- TRY IT -
Once you find the line with "[]⟩ 0).wf = false" in the data that follows, repeat it and every line after it exactly, through the line with "0⟩ 0).wf = false := by decide +kernel".
════════
-- ==== Sys2Proof/Tests/Slice0.lean ====
section
/-! SUPPORT. The model's own tests: ill-formed commands are refused by the check of well-formedness, single steps do what the spec's words
say, and for every statement with hypotheses a concrete state and operands meet them. -/

namespace Sys2Proof.Tests

open Sys2Proof Sys2Proof.Machine Sys2Proof.Safety Sys2Proof.Laws

set_option Elab.async false

/-! ## Well-formedness -/

theorem test_wf_engine : (Instr.registerWrite (.engine 15 15) 0xFFFFFFFF 0).wf = true ∧ (Instr.registerWrite (.engine 0 16) 0 0).wf = false
    ∧ (Instr.registerWrite (.engine 16 0) 0 0).wf = false := by decide +kernel

theorem test_wf_dma : (Instr.registerWrite (.clusterDma 15 3) 0 0).wf = true ∧ (Instr.registerWrite (.clusterDma 0 4) 0 0).wf = false := by
  decide +kernel

theorem test_wf_address : (Instr.registerWrite .spi 0x100000000 0).wf = false := by decide +kernel

theorem test_wf_page : (Instr.pageEnable .spi 9 7).wf = true ∧ (Instr.pageEnable .spi 9 8).wf = false ∧ (Instr.pageEnable .spi 0 1).wf = false := by
  decide +kernel

theorem test_wf_bits : (Instr.memoryRead .spi 0x40000000 [287]).wf = true ∧ (Instr.memoryRead .spi 0x40000000 [288]).wf = false := by
  decide +kernel

theorem test_wf_frame : (Instr.cascWr ⟨1, 255, 255, 15, 15, 0, 255, 255, List.replicate 256 0⟩ 0).wf = true
    ∧ (Instr.cascWr ⟨1, 255, 255, 15, 15, 0, 256, 255, []⟩ 0).wf = false
    ∧ (Instr.cascWr ⟨1, 0, 0, 0, 0, 0, 0, 0, List.replicate 257 0⟩ 0).wf = false := by decide +kernel

theorem test_wf_samples : (Instr.tapSnapshotDone 0 (List.replicate 4095 0)).wf = false := by decide +kernel

/-! ## States and checks for the witnesses -/

/-- A die on which every island is out of reset. -/
def up : State := { State.reset with upStage := 4 }

/-- A state with registers set. -/
def wrs (s : State) (l : List (Nat × Word)) : State := l.foldl (fun s e => s.wr e.1 e.2) s

/-- A state with fields set. -/
def put (s : State) (l : List (Nat × Fld × Nat)) : State := l.foldl (fun s e => s.setFld e.1 e.2.1 e.2.2) s

theorem idle_of {s : State} {r : Requester}
    (h : ((Tbl.find s.gathers (s.master r)).isNone && (decide (r ≠ .sup) || s.supHeld.isNone)) = true) : idleGather s r := by
  simp only [Bool.and_eq_true, Bool.or_eq_true, decide_eq_true_eq, Option.isNone_iff_eq_none] at h
  exact ⟨h.1, fun hr => h.2.resolve_left fun hn => hn hr⟩

/-- The conditions of `reaches`, as one check. -/
def reachesB (s : State) (r : Requester) (fam i off : Nat) (v : Word) : Bool :=
  ((Tbl.find s.gathers (s.master r)).isNone && (decide (r ≠ .sup) || s.supHeld.isNone)) && off % 4 == 0
    && s.region r (pageAt fam i + off) == .page fam i off && s.mayWrite (s.master r) fam off
    && match findRow fam off with
      | none => false
      | some row => row.acc != .ro && v &&& ~~~row.mask == 0 && (row.acc != .rwl || !s.bit (pageAt fam i) HDR.LOCK)
          && (row.acc != .wo || off == HDR.SNAP || s.fstate (pageAt fam i) != 2 || drainExempt fam off v)

theorem reaches_of {s : State} {r : Requester} {fam i off : Nat} {v : Word} (h : reachesB s r fam i off v = true) :
    reaches s r fam i off v := by
  unfold reachesB at h
  cases hr : findRow fam off with
  | none => simp [hr] at h
  | some row =>
    rw [hr] at h
    dsimp only at h
    simp only [Bool.and_eq_true, Bool.or_eq_true, bne_iff_ne, beq_iff_eq, ne_eq, Bool.not_eq_true'] at h
    obtain ⟨⟨⟨⟨h1, h2⟩, h3⟩, h4⟩, ⟨⟨⟨h5, h6⟩, h7⟩, h8⟩⟩ := h
    refine ⟨idle_of (by simpa using h1), h2, h3, h4, row, hr, h5, h6, fun ha => ?_, fun ha ho hf => ?_⟩
    · exact h7.resolve_left fun hn => hn ha
    · rcases h8 with ((h8 | h8) | h8) | h8
      · exact absurd ha h8
      · exact absurd h8 ho
      · exact absurd hf h8
      · exact h8

/-- The conditions of `readable`, as one check. -/
def readableB (s : State) (r : Requester) (a : Nat) : Bool :=
  ((Tbl.find s.gathers (s.master r)).isNone && (decide (r ≠ .sup) || s.supHeld.isNone)) && a % 4 == 0
    && match s.region r a with | .page _ _ _ => true | _ => false

theorem readable_of {s : State} {r : Requester} {a : Nat} (h : readableB s r a = true) : readable s r a := by
  unfold readableB at h
  simp only [Bool.and_eq_true, beq_iff_eq] at h
  obtain ⟨⟨h1, h2⟩, h3⟩ := h
  refine ⟨idle_of (by simpa using h1), h2, ?_⟩
  split at h3
  · rename_i fam i off hp; exact ⟨fam, i, off, hp⟩
  · cases h3

theorem settled_of {s : State} (h : (s.boot.bist.isNone && (List.range 16).all fun u => s.phase u == 0 && (s.calSt u).wait == 0
    && (s.calSt u).suspect == 0 && (s.calSt u).retireCmd.isEmpty) = true) : settled s := by
  simp only [Bool.and_eq_true, List.all_eq_true, List.mem_range, beq_iff_eq, Option.isNone_iff_eq_none, List.isEmpty_iff] at h
  exact ⟨h.1, fun u hu => ⟨(h.2 u hu).1.1.1, (h.2 u hu).1.1.2, (h.2 u hu).1.2, (h.2 u hu).2⟩⟩

theorem clean_of {s : State} {inst idx v : Nat} (h : (!s.uninit inst idx && !s.poisoned inst idx && Tbl.get 0 s.ms.flips (wordKey inst idx) == 0
    && s.number (devAddr inst idx) (wordLen inst) == some v) = true) : clean s inst idx v := by
  simp only [Bool.and_eq_true, Bool.not_eq_true', beq_iff_eq] at h
  exact ⟨h.1.1.1, h.1.1.2, h.1.2, h.2⟩

/-- A cell with its CRC. -/
def cell (type seq tag : Nat) (payload : BitVec 80) : Cell :=
  ⟨BitVec.ofNat 16 seq, BitVec.ofNat 8 tag, payload, BitVec.ofNat 16 (crc16 112 (cellBits type seq tag payload.toNat))⟩

theorem arrives_of {s : State} {n type : Nat} {c : Cell}
    (h : (s.aligned n && (s.partSt n).asm.done == some (some (cellWhole c type)) && crc16 112 (cellBits type c.seq.toNat c.tag.toNat c.payload.toNat) == c.crc.toNat
      && ((s.partSt n).first || (c.seq.toNat + 2 ^ 16 - (s.partSt n).rxSeq) % 2 ^ 16 == 1)) = true) : arrives s n type c := by
  simp only [Bool.and_eq_true, Bool.or_eq_true, beq_iff_eq] at h
  exact ⟨h.1.1.1, h.1.1.2, h.1.2, h.2⟩

/-- Partner channel `n` has just assembled the cell `c` of a type. -/
def has (s : State) (n type : Nat) (c : Cell) : State :=
  s.modPart n fun x => { x with asm := { x.asm with done := some (some (cellWhole c type)) } }

theorem new_of {s : State} {n type : Nat} {c : Cell}
    (h : (match (s.partSt n).last with | none => true | some x => !(x.1 == type && x.2.1 == c.tag.toNat)) = true) : newRequest s n type c := by
  intro t g y hl ⟨ht, hg⟩
  rw [hl] at h
  simp [ht, hg] at h
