-- ==== Sys2Proof/Tests/Slice0.lean ====
section
/-! SUPPORT. The model's own tests: one ill-formed term for each check of WellFormed, encodings written out from the tables of
`30_encoding.md`, one step of each instruction on the vectors of `95_test_vectors.md`, and for each statement with hypotheses a
concrete state and operands that meet them. Expected results are the vectors', not the model's. -/

namespace Sys2Proof.Tests

set_option Elab.async false

open Sys2Proof.Machine

/-! ## Helpers -/

/-- The outcome is a next state with a property. -/
def after (o : Host.Outcome State Fault Refusal) (p : State → Bool) : Bool :=
  match o with
  | .next t => p t
  | _ => false

/-- The outcome is this fault. -/
def faults (o : Host.Outcome State Fault Refusal) (f : Fault) : Bool :=
  match o with
  | .fault g => g == f
  | _ => false

/-- The outcome is this refusal. -/
def refuses (o : Host.Outcome State Fault Refusal) (r : Refusal) : Bool :=
  match o with
  | .refused q => q == r
  | _ => false

theorem exists_next {o : Host.Outcome State Fault Refusal} {p : State → Bool} (h : after o p = true) :
    ∃ t, o = .next t ∧ p t = true := by
  cases o with
  | next t => exact ⟨t, rfl, h⟩
  | fault f => cases h
  | refused r => cases h

theorem eq_fault {o : Host.Outcome State Fault Refusal} {f : Fault} (h : faults o f = true) : o = .fault f := by
  cases o with
  | next t => cases h
  | fault g => rw [eq_of_beq h]
  | refused r => cases h

/-- The bytes at an address and after it. -/
def bytesAt (m : Memory) (a n : Nat) : List Byte := (List.range n).map fun k => m.byte (a + k)

/-- The start state of `95_test_vectors.md`: protected mode, flat 32-bit segments, CPL 0. -/
def flat : State :=
  { State.reset with
    cr0 := 0x60000011, cs := flatCode 0x08 0, ss := flatStack 0x10 0, ds := flatStack 0x23 3, es := flatStack 0x23 3
    eip := 0x1000 }

/-- The same in real-address mode with segments of base 0, as V14 asks. -/
def real : State := { flat with cr0 := 0x60000010, cs := segAtReset 0 0, ds := segAtReset 0 0, eip := 0x100 }

/-- The same in virtual-8086 mode. -/
def vm86 : State := { flat with eflags := 0x20202, cpl := 3 }

/-- The FP state of V10. -/
def v10 : State :=
  { flat with
    fcw := 0x037F, fsw := 0x2000, ftw := 0xC0FF, fop := 0x1E8
    fipOff := 0x00401000, fipSel := 0x001B, fdpOff := 0x00500010, fdpSel := 0x0023
    fr := {
      fr0 := 0xFFFFC000000000000000, fr1 := 0, fr2 := 0, fr3 := 0
      fr4 := 0x3FFF8000000000000000, fr5 := 0x40008000000000000000, fr6 := 0xBFFFC000000000000000, fr7 := 0 } }

/-- `FXSAVE [00002000h]` and `FXRSTOR [00003000h]`, as the vectors have them. -/
def save : Instr := .fxsave [] (.absolute32 0x2000)
def restore : Instr := .fxrstor [] (.absolute32 0x3000)

/-- The defined bytes of V20's image. -/
def v20 : State :=
  { flat with
    mem := {
      cells := [(0x3000, 0x7F), (0x3001, 0x02), (0x3003, 0x38), (0x3004, 0x80), (0x3006, 0xE8), (0x3007, 0xF9),
        (0x3009, 0x10), (0x300A, 0x40), (0x300C, 0x1B), (0x300E, 0xAA), (0x3010, 0x10), (0x3012, 0x50),
        (0x3014, 0x23), (0x3016, 0xAA), (0x3027, 0xC0), (0x3029, 0x40), (0x302A, 0xAA), (0x30A0, 0xAA)]
      opens := [] } }

/-- V40: at CPL 3 with IF set and the MSRs loaded, SYSENTER at `pc`. -/
def v40 : State :=
  { flat with
    cpl := 3, eflags := 0x202, cs := flatCode 0x1B 3, ss := flatStack 0x23 3
    regs := { flat.regs with esp := 0x7FFF0000, ecx := 0x7FFF0000, edx := 0x1002 }
    sysenterCs := 0x8, sysenterEsp := 0x9F000, sysenterEip := 0x100000
    mem := { cells := [(0x1000, 0x0F), (0x1001, 0x34), (0x100000, 0x0F), (0x100001, 0x35)], opens := [] } }

/-- V50: at CPL 0 with the MSRs, ECX and EDX loaded, SYSEXIT at `pc`. -/
def v50 : State := { v40 with cpl := 0, eflags := 0x2, cs := flatCode 0x08 0, ss := flatStack 0x10 0, eip := 0x100000 }

/-- A state with the bytes of an instruction where the next step fetches. -/
def withCode (s : State) (bytes : List Byte) : State := placeBytes s s.eip.toNat bytes

/-! ## WellFormed refuses each ill-formed term -/

/-- ESP is no plain base: `rm` 100 announces a SIB byte. -/
theorem test_illformed_esp_base : MemOp.wellFormed (.based32 .esp (.d8 0)) = false := by decide

/-- EBP with `mod` 00 is `disp32` alone. -/
theorem test_illformed_ebp_without_displacement : MemOp.wellFormed (.based32 .ebp .absent) = false := by decide

/-- SIB base EBP with `mod` 00 is `disp32` in place of a base. -/
theorem test_illformed_sib_ebp_without_displacement :
    MemOp.wellFormed (.sib .x1 (some .eax) .ebp .absent) = false := by decide

/-- Index field 100 means no index, with a base and without. -/
theorem test_illformed_esp_index : MemOp.wellFormed (.sib .x2 (some .esp) .eax .absent) = false ∧
    MemOp.wellFormed (.sibAbsolute .x2 (some .esp) 0) = false := by decide

/-- BP with `mod` 00 is `disp16` alone. -/
theorem test_illformed_bp_without_displacement : MemOp.wellFormed (.based16 .bp .absent) = false := by decide

/-- A 16-bit operand in a 32-bit code segment needs the address-size prefix, for both instructions. -/
theorem test_illformed_address_size : (Instr.fxsave [] (.absolute16 0x2000)).wellFormed .a32 = false ∧
    (Instr.fxrstor [.addressSize] (.absolute32 0x2000)).wellFormed .a32 = false := by decide

/-! ## Encodings written out (rules R81 to R90, V15) -/

theorem test_decode_sysenter : decode .a16 [0b00001111, 0b00110100] = .ok .sysenter [] := by decide

theorem test_decode_sysexit : decode .a32 [0b00001111, 0b00110101] = .ok .sysexit [] := by decide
════════
- TASK SOLUTION -
    ∧ (Instr.cascWr ⟨1, 255, 255, 15, 15, 0, 256, 255, []⟩ 0).wf = false
    ∧ (Instr.cascWr ⟨1, 0, 0, 0, 0, 0, 0, 0, List.replicate 257 0⟩ 0).wf = false := by decide +kernel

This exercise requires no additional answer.